Chapter 6 Inference for the SLR Model

$\newcommand{\E}{\mathrm{E}}$ $\newcommand{\Var}{\mathrm{Var}}$

In Chapter 4 we saw how to conduct inference about the parameters $\beta_0$ and $\beta_1$. That allowed to answer quesitons about the nature of the relationship between $x_i$ and $y_i$.

A related question we might ask is: Is the model useful overall? Rather than testing a specific parameter, this questions asks about the overall utility of the entire regression model. In this chapter, we explore how to address this question using F-tests.

6.1 Sum of Squares Decomposition

Decomposing the variability in the data provides the pieces necessary to assess overall model performance. The total variability in outcome for a specific dataset is given by the sample variance of the $y_i$’s. In regression this quantity is commonly called the total sum of squares:

\[SS_{tot} = \displaystyle\sum_{i=1}^n(y_i - \overline{y})^2\]

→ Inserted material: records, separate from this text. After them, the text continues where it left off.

/-- Step `j` of a frame that opened at step 0 has index `j` and the frame's one id. -/
theorem frameNext_of_opened {s v : State} {j : Nat}
    (hstart : (frameNext s.cfg s.blk (triggerOut s.cfg s.blk)).start = true)
    (hj : j < s.cfg.frameLen) (hr : ∀ i < s.cfg.frameLen, resetOf s.input i = false) (hv : steps j s = .next v) :
    frameNext s.cfg v.blk (triggerOut s.cfg v.blk) = ⟨true, j, s.blk.fId + 1, decide (j = 0)⟩ := by
  induction j generalizing v with
  | zero =>
    obtain ⟨hidle, htrig⟩ := (frameNext_start_iff _ _ _).1 hstart
    cases hv
    rw [htrig, frameNext_open hidle]
    rfl
  | succ j ih =>
    obtain ⟨u, hu, hblk⟩ := steps_blk_of_last_step hv (hr j (by omega))
    obtain ⟨hact, hidx, hid⟩ := hblk ▸ nextRun_frame (ih (by omega) hu) _
    rw [frameNext_advance hact (by omega), hidx, hid]
    rfl

/-- After `FRAME_LEN` steps the frame is over, whatever triggers then (44_frame.md R184). -/
theorem frameNext_of_elapsed {s v : State} (hstart : (frameNext s.cfg s.blk (triggerOut s.cfg s.blk)).start = true)
    (hF : 1 ≤ s.cfg.frameLen) (hr : ∀ i < s.cfg.frameLen, resetOf s.input i = false)
    (hv : steps s.cfg.frameLen s = .next v) :
    frameNext s.cfg v.blk (triggerOut s.cfg v.blk) = ⟨false, 0, s.blk.fId + 1, false⟩ := by
  obtain ⟨i, hi⟩ := Nat.exists_eq_add_of_le' hF
  rw [hi] at hv
  obtain ⟨u, hu, hblk⟩ := steps_blk_of_last_step hv (hr i (by omega))
  obtain ⟨hact, hidx, hid⟩ := hblk ▸ nextRun_frame (frameNext_of_opened hstart (by omega) hr hu) _
  rw [frameNext_end hact (by omega), hid]

/-- Settles O39: each record of the run reports the transition of its step. -/
theorem frameRunsItsLength : Obligations.FrameRunsItsLength := by
  intro s t new h hlog hbeats hfirst
  have hr (i : Nat) (hi : i < s.cfg.frameLen) : resetOf s.input i = false := resetOf_eq_false (hbeats i hi)
  have hstart : (frameNext s.cfg s.blk (triggerOut s.cfg s.blk)).start = true := by
    obtain ⟨o, ho, hopen⟩ := hfirst
    rwa [steps_first_record h hlog ho] at hopen
  obtain ⟨-, hF, -, -⟩ := (legal_iff_rules s.cfg).1 (steps_succ_legal h)
  have hlen := steps_new_length h hlog
  constructor
  · intro j hj
    have ho : new[j]? = some new[j] := List.getElem?_eq_getElem (by omega)
    obtain ⟨u, hu, hrec⟩ := steps_new_record h hlog ho
    refine ⟨_, ho, ?_⟩
    rw [hrec]
    simp [frameTrigger_iff, frameNext_of_opened hstart hj hr hu]
  · have ho : new[s.cfg.frameLen]? = some new[s.cfg.frameLen] := List.getElem?_eq_getElem (by omega)
    obtain ⟨u, hu, hrec⟩ := steps_new_record h hlog ho
    refine ⟨_, ho, ?_⟩
    rw [hrec]
    simp [frameTrigger, frameNext_of_elapsed hstart hF hr hu]

/-- The whole record of the all-zero block. -/
theorem outRecord_zero (c : Config) (n : Nat) (x : Int) : outRecord c Block.zero n x =
    { index := n, raw := x, rawDelayed := if c.dataDelay = 0 then x else 0, xcorrRaw := 0, xcorrProc := 0,
      trigger := false, frameStart := false, frameActive := false, frameIndex := 0, frameId := 0,
      frameTrigger := false } := by
  have hidle : frameNext c Block.zero false = ⟨false, 0, 0, false⟩ := frameNext_idle Block.zero_fActive
  simp [outRecord, rawDelayOut, frameTrigger, hidle]

/-- Settles O43: the state before such a step is the all-zero one its predecessor left. -/
theorem consecutiveResetsReportZeros : Obligations.ConsecutiveResetsReportZeros := by
  intro k s t new h hlog hbeats j o h1 ho
  have hj : j < k := steps_new_length h hlog ▸ (List.getElem?_eq_some_iff.1 ho).1
  obtain ⟨u, hu, rfl⟩ := steps_new_record h hlog ho
  obtain ⟨i, rfl⟩ := Nat.exists_eq_add_of_le' h1
  rw [steps_blk_of_last_reset hu (hbeats i (by omega)), outRecord_zero]

end Sys2Proof.Machine
end

section
/-! Two runs side by side: a fresh epoch, another delay line, and a rotated ring (70_reset_and_hazards.md R264,
45_raw_delay.md R204, 10_state.md R37). -/

namespace Sys2Proof

/-- A configuration without its `DATA_DELAY`. -/
def Config.withoutDelay (c : Config) : Config := { c with dataDelay := 0 }

end Sys2Proof

namespace Sys2Proof.Machine

/-- A relation that every step of the first run hands on to the second holds after any number of steps. -/
theorem steps_simulation {R : State → State → Prop}
    (hR : ∀ {s s' t}, R s s' → step s = .next t → ∃ t', step s' = .next t' ∧ R t t')
    {k : Nat} {s s' t : State} (hs : R s s') (h : steps k s = .next t) :
    ∃ t', steps k s' = .next t' ∧ R t t' := by
  induction k generalizing t with
  | zero => cases h; exact ⟨s', rfl, hs⟩
  | succ k ih =>
    obtain ⟨u, hu, ht⟩ := (steps_last k s t).1 h
    obtain ⟨u', hu', hR'⟩ := ih hu
    obtain ⟨t', ht', hRt⟩ := hR hR' ht
    exact ⟨t', (steps_last k s' t').2 ⟨u', hu', ht'⟩, hRt⟩

/-- The same instance and the same beats ahead, and the same records from record `m` of the first run on, but for the
driver's step numbers. -/
structure SameButNumbers (m : Nat) (s s' : State) : Prop where
  cfg : s'.cfg = s.cfg
  blk : s'.blk = s.blk
  input : s'.input = s.input
  started : m ≤ s.log.length
  log : s'.log.map withoutIndex = (s.log.drop m).map withoutIndex

theorem SameButNumbers.step {m : Nat} {s s' t : State} (hs : SameButNumbers m s s') (h : step s = .next t) :
    ∃ t', step s' = .next t' ∧ SameButNumbers m t t' := by
  obtain ⟨w, ws, hin, hl, rfl⟩ := (step_eq_next_iff s t).1 h
  obtain ⟨hcfg, hblk, hinput, hstarted, hlog⟩ := hs
  refine ⟨_, (step_eq_next_iff s' _).2 ⟨w, ws, hinput.trans hin, hcfg ▸ hl, rfl⟩, hcfg, ?_, rfl, ?_, ?_⟩
  · rw [State.commit_blk, State.commit_blk, hcfg, hblk]
  · simpa using hstarted.trans (Nat.le_succ _)
  · simp only [State.commit_log, List.drop_append_of_le_length hstarted, List.map_append, hlog, hcfg, hblk]
    rfl

/-- Settles O42: after the reset step the state is a new instance's, but for the records and the step number. -/
theorem resetStartsFreshEpoch : Obligations.ResetStartsFreshEpoch := by
  intro s s' t w ws k hin hr hstep hrun
  obtain ⟨w', ws', hin', -, hs'⟩ := (step_eq_next_iff s s').1 hstep
  obtain ⟨rfl, rfl⟩ : w' = w ∧ ws' = ws := by simpa [hin] using hin'.symm
  have hfresh : SameButNumbers s'.log.length s' (started s.cfg ws') := by
    rw [hs']
    exact ⟨rfl, (blockAfter_of_isReset hr _ _).symm, rfl, le_rfl, by simp⟩
  obtain ⟨t', ht', hsame⟩ := steps_simulation SameButNumbers.step hfresh hrun
  exact ⟨t', ht', hsame.blk, hsame.log⟩

/-- A block without its ring and pointer. -/
def Block.withoutRing (b : Block) : Block := { b with ring := [], wp := 0 }

/-- The two instances differ in nothing but the delay line and what it reports (45_raw_delay.md R204). -/
structure SameButDelay (s s' : State) : Prop where
  cfg : s'.cfg.withoutDelay = s.cfg.withoutDelay
  blk : s'.blk.withoutRing = s.blk.withoutRing
  n : s'.n = s.n
  input : s'.input = s.input
  log : s'.log.map withoutDelayed = s.log.map withoutDelayed

/-- `DATA_DELAY` bears on no rule of admission: it is never negative. -/
theorem legal_withoutDelay (c : Config) : legal c.withoutDelay = legal c := by
  rw [Bool.eq_iff_iff, legal_iff_rules, legal_iff_rules]
  rfl

/-- The next block but for its ring is a function of the block but for its ring. -/
theorem blockAfter_withoutRing (c : Config) (b : Block) (i : Instr) :
    (blockAfter c b i).withoutRing = (blockAfter c.withoutDelay b.withoutRing i).withoutRing := by
  cases i <;> rfl

theorem outRecord_withoutDelayed (c : Config) (b : Block) (n : Nat) (x : Int) :
    withoutDelayed (outRecord c b n x) = withoutDelayed (outRecord c.withoutDelay b.withoutRing n x) := rfl

theorem SameButDelay.step {s s' t : State} (hs : SameButDelay s s') (h : step s = .next t) :
    ∃ t', step s' = .next t' ∧ SameButDelay t t' := by
  obtain ⟨w, ws, hin, hl, rfl⟩ := (step_eq_next_iff s t).1 h
  obtain ⟨hcfg, hblk, hn, hinput, hlog⟩ := hs
  have hl' : legal s'.cfg = true := by rwa [← legal_withoutDelay, hcfg, legal_withoutDelay]
  refine ⟨_, (step_eq_next_iff s' _).2 ⟨w, ws, hinput.trans hin, hl', rfl⟩, hcfg, ?_, congrArg (· + 1) hn, rfl, ?_⟩
  · rw [State.commit_blk, State.commit_blk, blockAfter_withoutRing, hcfg, hblk, ← blockAfter_withoutRing]
  · simp only [State.commit_log, List.map_append, hlog, List.map_cons, List.map_nil,
      outRecord_withoutDelayed s'.cfg, outRecord_withoutDelayed s.cfg, hcfg, hblk, hn]

/-- Settles O45: the two states differ in the delay line only, and every step keeps it so. -/
theorem delayLineFeedsNothingElse : Obligations.DelayLineFeedsNothingElse := by
  intro k s t delay ring wp h
  have hsame : SameButDelay s
      { s with cfg := { s.cfg with dataDelay := delay }, blk := { s.blk with ring := ring, wp := wp } } :=
    ⟨rfl, rfl, rfl, rfl, rfl⟩
  obtain ⟨t', ht', hsame⟩ := steps_simulation SameButDelay.step hsame h
  exact ⟨t', ht', hsame.log,
    congrArg (fun b : Block => { b with ring := t.blk.ring, wp := t.blk.wp }) hsame.blk⟩

/-- Block `b'` is block `b` with the ring and the pointer moved on by `a` slots (10_state.md R37). -/
structure RotatedBy (a L : Nat) (b b' : Block) : Prop where
  others : b'.withoutRing = b.withoutRing
  wf : Memory.wf b.ring = true
  wf' : Memory.wf b'.ring = true
  wpRange : b.wp < L
  wp : b'.wp = (b.wp + a) % L
  read : ∀ j < L, Memory.read b'.ring ((j + a) % L) = Memory.read b.ring j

This is the sum of the squared distances between each observation and the overall mean, which can be visually represented by the sum of the squared lengths of the green lines in Figure 6.1.

$Simulated data showing $SS_{tot}$, which is the sum of the squared lengths of the green lines.$

Figure 6.1: Simulated data showing $SS_{tot}$, which is the sum of the squared lengths of the green lines.

The total sum of squares can be decomposed into two pieces:

\[\begin{align} \sum_{i=1}^n (y_i - \overline{y})^2 &= \sum_{i=1}^n \left(y_i - \hat y_i + \hat y_i - \overline{y}\right)^2 \notag\\ &= \sum_{i=1}^n (y_i - \hat y_i)^2 + 2 \sum_{i=1}^n(y_i - \hat y_i)(\hat y_i - \overline{y}) + \sum_{i=1}^n (\hat y_i - \overline y)^2 \notag\\ &= \sum_{i=1}^n (y_i - \hat y_i)^2 + 2 \sum_{i=1}^n(y_i - \hat y_i)\hat y_i \notag \\ & \qquad \qquad \qquad - 2 \sum_{i=1}^n(y_i - \hat y_i)\overline{y}+ \sum_{i=1}^n (\hat y_i - \overline y)^2 \notag\\ &= \sum_{i=1}^n (y_i - \hat y_i)^2 + \sum_{i=1}^n (\hat y_i - \overline y)^2 \tag{6.1} \end{align}\] The first term in (6.1) is called the residual sum of squares:

\[SS_{res} = \sum_{i=1}^n (y_i - \hat y_i)^2\] This should look familiar–it is the same things as the sum of squared residuals ($\sum_{i=1}^n e_i^2 = (n-2)\hat\sigma^2$). This is variability “left over” from fitted regression model, and can be visualized as the sum of the squared distances in the following figure:

The other term in (6.1) is the regression sum of squares: \[SS_{reg} = \sum_{i=1}^n (\hat y_i - \overline y)^2\]. This is the variability that is explained by the regression model:

6.2 Coefficient of Determination ($R^2$)

One way to determine how “good” a model fit is, is to compute the proportion of variability in the outcome that is accounted for by the regression model. This can be represented by the following ratio:

\[\frac{SS_{reg}}{SS_{tot}} = 1 - \frac{SS_{res}}{SS_{tot}} = R^2\] The quantity $R^2$ is commonly called the coefficient of determination. The denominator $SS_{tot}$ is a fixed quantity and the numerator $SS_{reg}$ can vary by model (i.e., by the chosen predictor variable). Larger values of $R^2$ mean that greater amounts of variability in the outcome is explained by the model. When there are multiple predictor variables in a model, we will need to use an alternative form of $R^2$ (see Section 10.7).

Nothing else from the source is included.